Better yet, by delaying every passenger by the same amount, no matter what their social status or income, congestion is egalitarian. What’s more, if you accept rich people’s argument that their time is worth more than other people’s, then congestion has a greater impact on them.

All this is a shame, since the article went on to describe a really nifty bit of technology. But if we are going to implement road pricing, let’s be honest about the motives. It is either a way for rich people to use tax revenue to make it harder for poor people to clutter up the roads, or a way for the security services to be able to keep tabs on the whereabouts of anyone who uses a vehicle, any time, anywhere.

Hook, Hampshire, UK

For the record

• Our story about the possible replacement of the caesium atomic clock with strontium contained inaccuracies (9 December 2006, p 32). The frequency involved is that corresponding to the energy of a photon absorbed or emitted when an electron changes quantum states, not the oscillation of the electrons as the story stated. Atomic clocks, as their name suggests, are based on atoms, not ions.

• According to Domingo Aníbal García-Hernández’s research, the solar system might be younger, not older, than we think it is, as all those who read to the end of the story would have spotted (18 November 2006, p 21). Also his name is not Pedro – sorry.

• Saanich Inlet is on Vancouver Island, British Columbia, not in the Canadian Arctic as we stated in our story on soil as a sink for carbon (2 December 2006, p 13).

• In the feature entitled “The dead zones”, on marine pollution, we asserted that nearly every country around the Black Sea is a member of the European Union (9 December 2006, p 38). Actually, none was then a member.

Reality is shared

Roger Penrose’s article on reality seems to miss the mark (18 November 2006, p 32). Where a reality external to the observer exists, then the observer merely rationalises, processes and expresses it. If more than one observer does this and communicates their expression, such interactions may refine others’ perceptions, perhaps through what amounts to “destructive testing” of reality along scientific lines.

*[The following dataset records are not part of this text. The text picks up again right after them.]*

-- ==== Sys2Proof/Tests/Slice0.lean ====
section
/-! SUPPORT. Tests on fixed values. Expected results come from the spec: 95_test_vectors.md (named in each comment), or the
bits of 30_encoding.md R90, R91 and R97 written out. After them, for each statement with hypotheses, a state and operands
that meet them. -/

namespace Sys2Proof.Tests

set_option Elab.async false

open Sys2Proof Sys2Proof.Machine
open Sys2Proof.Config (BusEvent Field Register)

/-! ### Helpers -/

/-- What a result shows of its next state; none where the step stops. -/
def shows {α : Type} (r : Result) (look : State → α) : Option α :=
  match r with
  | .next t => some (look t)
  | .fault _ => none
  | .refused _ => none

/-- The state right after a command was accepted from the reset state. -/
def running (w : CmdWord) (opd : Raw) (opv : Sem) : State :=
  { State.reset with seqSt := .run, seqCmd := .val ⟨w, opd, opv⟩ }

/-- A running command whose channel is at byte `i` of an `n`-byte access at `addr`; CH_OUT and CH_ACC hold `v`. -/
def channelAt (w : CmdWord) (opv : Sem) (st : ChSt) (addr : Byte) (n i : BitVec 5) (v : Raw) : State :=
  { running w 0 opv with
    chSt := st, chAddr := .val addr, chN := .val n, chI := .val i, chOut := .val v, chAcc := .val v }

/-- The state with other sensor answers. -/
def hearing (answers : List Byte) (s : State) : State := { s with env := { s.env with sensorIn := answers } }

/-- The state with other time readings, the last one before them given. -/
def timed (last : F64) (readings : List F64) (s : State) : State :=
  { s with env := { s.env with timeIn := readings, lastNow := last } }

/-- The reset state with a snapshot (10_state.md R27). -/
def snapped (reg : BitVec 3) (v : Raw) : State :=
  { State.reset with snapV := true, snapR := .val reg, snapD := .val v }

/-- The reset state with commands on the port. -/
def offered (cs : List Command) : State := { State.reset with env := { Env.quiet with port := cs } }

/-- Masks that pass the configuration check and give LED_CONTROL.illumination_current_limit_ma codes with no key. -/
def wideIllumMasks : Config.FieldMasks := { illuminationCurrentLimitMa := 0xF0 }

/-- The state of a VRM with those masks. -/
def wideIllum (s : State) : State := { s with par := { s.par with masks := wideIllumMasks } }

/-- The state with a poll bound. -/
def bounded (l : Nat) (s : State) : State := { s with par := { s.par with pollLimit := .bound l } }

/-! ### Decoding: words written out from 30_encoding.md R90, R91 (OP REG FLD LEN ADDR RSV) and R97 -/

theorem test_decode_nop : decodeCommand 0b00000_000_000_00000_00000000_00000000 = .ok .nop := by decide
theorem test_decode_vread : decodeCommand 0b00001_000_000_11000_01101000_00000000 = .ok (.vread 24 0x68) := by decide
theorem test_decode_vwrite : decodeCommand 0b00010_000_000_00001_00000101_00000000 = .ok (.vwrite 1 0x05) := by decide
theorem test_decode_rdreg : decodeCommand 0b00011_110_000_00000_00000000_00000000 = .ok (.rdreg 6) := by decide
theorem test_decode_wrreg : decodeCommand 0b00100_010_000_00000_00000000_00000000 = .ok (.wrreg 2) := by decide
theorem test_decode_fdec : decodeCommand 0b00101_110_101_00000_00000000_00000000 = .ok (.fdec 6 5) := by decide
theorem test_decode_fdecr : decodeCommand 0b00110_001_010_00000_00000000_00000000 = .ok (.fdecr 1 2) := by decide
theorem test_decode_fenc : decodeCommand 0b00111_010_000_00000_00000000_00000000 = .ok (.fenc 2 0) := by decide
theorem test_decode_fins : decodeCommand 0b01000_001_010_00000_00000000_00000000 = .ok (.fins 1 2) := by decide
theorem test_decode_rdfld : decodeCommand 0b01001_000_010_00000_00000000_00000000 = .ok (.rdfld 0 2) := by decide
theorem test_decode_wrfld : decodeCommand 0b01010_001_010_00000_00000000_00000000 = .ok (.wrfld 1 2) := by decide
theorem test_decode_waitrdy : decodeCommand 0b01011_000_000_00000_00000000_00000000 = .ok .waitrdy := by decide
theorem test_decode_sreset : decodeCommand 0b01100_000_000_00000_00000000_00000000 = .ok .sreset := by decide
theorem test_decode_busRdStatus : decodeBus false 0b0_00_00000010 = .ok (.busRdStatus 0x02) := by decide
theorem test_decode_busSelW : decodeBus false 0b1_01_10000101 = .ok (.busSelW 0x05) := by decide
theorem test_decode_busSelR : decodeBus false 0b1_01_00010100 = .ok (.busSelR 0x14) := by decide
theorem test_decode_busWrData : decodeBus true 0b1_01_11111011 = .ok (.busWrData 0xFB) := by decide
theorem test_decode_busRdData : decodeBus false 0b0_10_11111110 = .ok (.busRdData 0xFE) := by decide

/-- The illegal words of 95_test_vectors.md section 2, by reason. -/
theorem test_decode_illegal_words :
    decodeCommand 0x68000000 = .error .reservedOp ∧ decodeCommand 0xF8000000 = .error .reservedOp ∧
      decodeCommand 0x00000001 = .error .mustBeZero ∧ decodeCommand 0x08010501 = .error .mustBeZero ∧
      decodeCommand 0x0F010500 = .error .mustBeZero ∧ decodeCommand 0x19010000 = .error .mustBeZero ∧
      decodeCommand 0x58000100 = .error .mustBeZero ∧ decodeCommand 0x27000001 = .error .mustBeZero := by decide

/-- Words in range for the format but not for the hardware decode (30_encoding.md R92). -/
theorem test_decode_out_of_range_words :
    decodeCommand 0x27000000 = .ok (.wrreg 7) ∧ decodeCommand 0x28E00000 = .ok (.fdec 0 7) ∧
      decodeCommand 0x08000000 = .ok (.vread 0 0) := by decide

/-- Physical accesses the VRM never makes (30_encoding.md R99). -/
theorem test_decode_refuses_bus_words :
    decodeBus false 0x100 = .error .noSuchBusWord ∧ decodeBus false 0x300 = .error .noSuchBusWord ∧
      decodeBus true 0x400 = .error .noSuchBusWord ∧ decodeBus false 0x600 = .error .noSuchBusWord ∧
      decodeBus true 0x700 = .error .noSuchBusWord := by decide

/-! ### WellFormed: an ill-formed term for each check, and its well-formed neighbour -/

theorem test_wellFormed_vread_len_zero : (Instr.vread 0 0x00).wellFormed = false := by decide
theorem test_wellFormed_vread_len_above_24 : (Instr.vread 25 0x00).wellFormed = false := by decide
theorem test_wellFormed_vread_past_0x80 :
    (Instr.vread 17 0x70).wellFormed = false ∧ (Instr.vread 16 0x70).wellFormed = true := by decide
theorem test_wellFormed_vwrite :
    (Instr.vwrite 1 0x80).wellFormed = false ∧ (Instr.vwrite 1 0x7F).wellFormed = true := by decide
theorem test_wellFormed_rdreg : (Instr.rdreg 7).wellFormed = false ∧ (Instr.rdreg 6).wellFormed = true := by decide
theorem test_wellFormed_wrreg : (Instr.wrreg 7).wellFormed = false := by decide
theorem test_wellFormed_fdec : (Instr.fdec 0 3).wellFormed = false ∧ (Instr.fdec 0 2).wellFormed = true := by decide
theorem test_wellFormed_fdecr : (Instr.fdecr 1 5).wellFormed = false := by decide
theorem test_wellFormed_fenc : (Instr.fenc 2 1).wellFormed = false := by decide
theorem test_wellFormed_fins : (Instr.fins 4 4).wellFormed = false := by decide
theorem test_wellFormed_rdfld : (Instr.rdfld 5 6).wellFormed = false := by decide
theorem test_wellFormed_wrfld : (Instr.wrfld 7 0).wellFormed = false := by decide

/-! ### One step of each instruction -/

/-- V-RO27: NOP after a fault clears RSTAT and leaves FLOG. -/
theorem test_nop : shows (exec .nop { running 0 0 .undef with rstat := 0x09, flog := 0x0200 })
    (fun t => (t.rstat, t.flog, t.cmdcnt, t.seqSt)) = some (0x00, 0x0200, 1, .idle) := by decide

/-- Section 3, range check: 0x70 + 17 = 0x81. -/
theorem test_vread_past_the_end : shows (exec (.vread 17 0x70) (running 0x08117000 0 .undef))
    (fun t => (t.rstat, t.finfo, t.trace)) = some (0x08, .val (.addressRange 0x70 17), []) := by decide

/-- 41_channel.md R135: the highest admitted access. -/
theorem test_vread_highest : shows (exec (.vread 24 0x68) (running 0x08186800 0 .undef))
    (fun t => (t.chSt, t.chAddr, t.chN, t.chI, t.chAcc)) =
      some (.rPoll1, .val 0x68, .val 24, .val 0, .val 0) := by decide

/-- V-CH4: OPD above 8·LEN bits is ignored, and the most significant byte goes out first. -/
theorem test_vwrite_two_bytes : shows (exec (.vwrite 2 0x10) (running 0x10021000 0x9ABCD .undef))
    (fun t => (t.chSt, t.chAddr, t.chN, t.chOut)) = some (.wPoll1, .val 0x10, .val 2, .val 0xABCD) := by decide

/-- Section 3, range check. -/
theorem test_vwrite_ff : shows (exec (.vwrite 1 0xFF) (running 0x1001FF00 0 .undef))
    (fun t => (t.rstat, t.chSt)) = some (0x08, .idle) := by decide

/-- E6: RDREG CALIBRATED_DATA reads 24 bytes from 0x14. -/
theorem test_rdreg : shows (exec (.rdreg 6) (running 0x1E000000 0 .undef))
    (fun t => (t.chSt, t.chAddr, t.chN)) = some (.rPoll1, .val 0x14, .val 24) := by decide

/-- Section 7: RDREG 7. -/
theorem test_rdreg_missing : shows (exec (.rdreg 7) (running 0x1F000000 0 .undef))
    (fun t => (t.rstat, t.flog, t.finfo)) = some (0x05, 0x0020, .val (.noSuchRegister 7)) := by decide

/-- E3: 0x1FB is masked to eight bits. -/
theorem test_wrreg : shows (exec (.wrreg 2) (running 0x22000000 0x1FB .undef))
    (fun t => (t.chSt, t.chAddr, t.chOut)) = some (.wPoll1, .val 0x05, .val 0xFB) := by decide

/-- V-RO4. -/
theorem test_wrreg_read_only : shows (exec (.wrreg 0) (running 0x20000000 1 .undef))
    (fun t => (t.rstat, t.flog, t.finfo, t.trace)) = some (0x07, 0x0080, .val (.readOnlyRegister 0), []) := by decide

/-- E6: FDEC CALIBRATED_DATA.r. -/
theorem test_fdec : shows (exec (.fdec 6 5) (snapped 6 0x40D3333340B00000408CCCCD40533333400CCCCD3F8CCCCD))
    (fun t => (t.rval, t.rstat)) = some (.f32 0x3F8CCCCD, 0x00) := by decide

/-- V-RO7: the snapshot holds CONTROL. -/
theorem test_fdec_other_snapshot : shows (exec (.fdec 2 0) (snapped 1 0x22))
    (fun t => (t.rstat, t.finfo)) = some (0x09, .val (.noSnapshot 2 true (.val 1))) := by decide

/-- Section 5: FDECR CONTROL.gain_x, 0xA5 is F64(16.0). -/
theorem test_fdecr : shows (exec (.fdecr 1 2) (running 0x31400000 0xA5 .undef)) (fun t => t.rval) =
    some (.f64 0x4030000000000000) := by decide

/-- Section 5: FDECR DATA.v takes the most significant lane, unsigned. -/
theorem test_fdecr_lane : shows (exec (.fdecr 5 0) (running 0x35000000 0x0102030405060708090A0B0C .undef))
    (fun t => t.rval) = some (.int 258) := by decide

/-- E2: FENC INTEGRATION_TIME.ms, F64(90.0) is 0xFB: a binary64 product, truncated. -/
theorem test_fenc_scale : shows (exec (.fenc 2 0) (running 0x3A000000 0 (.f64 0x4056800000000000)))
    (fun t => t.rdata) = some (.val 0xFB) := by decide +kernel

/-- Section 5: FENC CONTROL.measurement_mode, Int(-1) is 0x0C. -/
theorem test_fenc_negative : shows (exec (.fenc 1 3) (running 0x39600000 0 (.int (-1))))
    (fun t => t.rdata) = some (.val 0x0C) := by decide

/-- Section 5: FINS CONTROL.gain_x, 0xFF, Int(1) is the gain 1, code 0. -/
theorem test_fins_gain_one : shows (exec (.fins 1 2) (running 0x41400000 0xFF (.int 1)))
    (fun t => t.rdata) = some (.val 0xCF) := by decide +kernel

/-- Section 5: FINS LED_CONTROL.illumination_enable, 0xC0, Int(1) keeps bits 7:6. -/
theorem test_fins_keeps_unassigned : shows (exec (.fins 4 1) (running 0x44200000 0xC0 (.int 1)))
    (fun t => t.rdata) = some (.val 0xC8) := by decide

/-- V-RO17: RDFLD VERSION.fw_version reads four bytes from 0x00. -/
theorem test_rdfld : shows (exec (.rdfld 0 2) (running 0x48400000 0 .undef))
    (fun t => (t.chSt, t.chAddr, t.chN)) = some (.rPoll1, .val 0x00, .val 4) := by decide

/-- Section 7: WRFLD VERSION.5 reports NoSuchField before ReadOnlyRegister. -/
theorem test_wrfld_priority : shows (exec (.wrfld 0 5) (running 0x50A00000 0 (.f64 0x3FF0000000000000)))
    (fun t => (t.rstat, t.finfo)) = some (0x06, .val (.noSuchField 0 5)) := by decide

/-- V-RO13: the encode fault comes before any bus event. -/
theorem test_wrfld_bad_value : shows (exec (.wrfld 1 0) (running 0x51000000 0 (.f64 0x3FF0000000000000)))
    (fun t => (t.finfo, t.trace)) = some (.val (.invalidFieldValue .encode 1 0 (.f64 0x3FF0000000000000)), []) := by
  decide

/-- V-RO23: a timeout that is not a number. -/
theorem test_waitrdy_nan : shows (exec .waitrdy (running 0x58000000 0 (.f64 0x7FF8000000000000)))
    (fun t => (t.rstat, t.finfo)) = some (0x02, .val (.invalidFieldValue .timeout 1 4 (.f64 0x7FF8000000000000))) := by
  decide

/-- V-RO22: exactly the timeout elapsed does not end the wait; 0.7 s does. -/
theorem test_waitrdy_strictly_greater :
    shows (step (timed 0 [0] { running 0x58000000 0 (.int 0) with seqSt := .wait, seqT0 := .val 0 }))
        (fun t => (t.seqSt, t.chSt, t.rval)) = some (.run, .rPoll1, .undef) ∧
      shows (step (timed 0 [0x3FE6666666666666] { running 0x58000000 0 (.int 0) with seqSt := .wait, seqT0 := .val 0 }))
        (fun t => (t.seqSt, t.chSt, t.rval)) = some (.idle, .idle, .int 0) := by decide +kernel

/-- V-RO26: SRESET drops the snapshot before its first bus event. -/
theorem test_sreset : shows (exec .sreset { running 0x60000000 0 .undef with snapV := true, snapR := .val 3 })
    (fun t => (t.snapV, t.chSt, t.chAddr)) = some (false, .rPoll1, .val 0x04) := by decide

Such ideas are already contained in the ancient concept of dialectic, which in classical philosophy relates to language – that is, to communication between at least two parties, even where one is entirely passive in the conversation. In dialectic, just as in now dismissed concepts such as animism, lies rather more truth about the nature of life and its relationship to reality than meets the eye. It is only in this relational sense that reality can really be meaningfully discussed.

Dialectic is thus interactive – whereas scientific thought processes as currently understood tend to be based on a dogmatic search for certainty that is solipsistic, as if the observer were the only intelligence in the universe. This quest for pure and absolute description may account for the way we return to gnawing at this rather sterile issue.

Logic, mathematics and all abstract thinking are forms of dialogue or dialectic. The key to loosening this desire to get an absolute grip on reality is to understanding that “according to whom?” is the ultimate question, for a human being at least, whatever the figments of our imaginations may choose to say about it.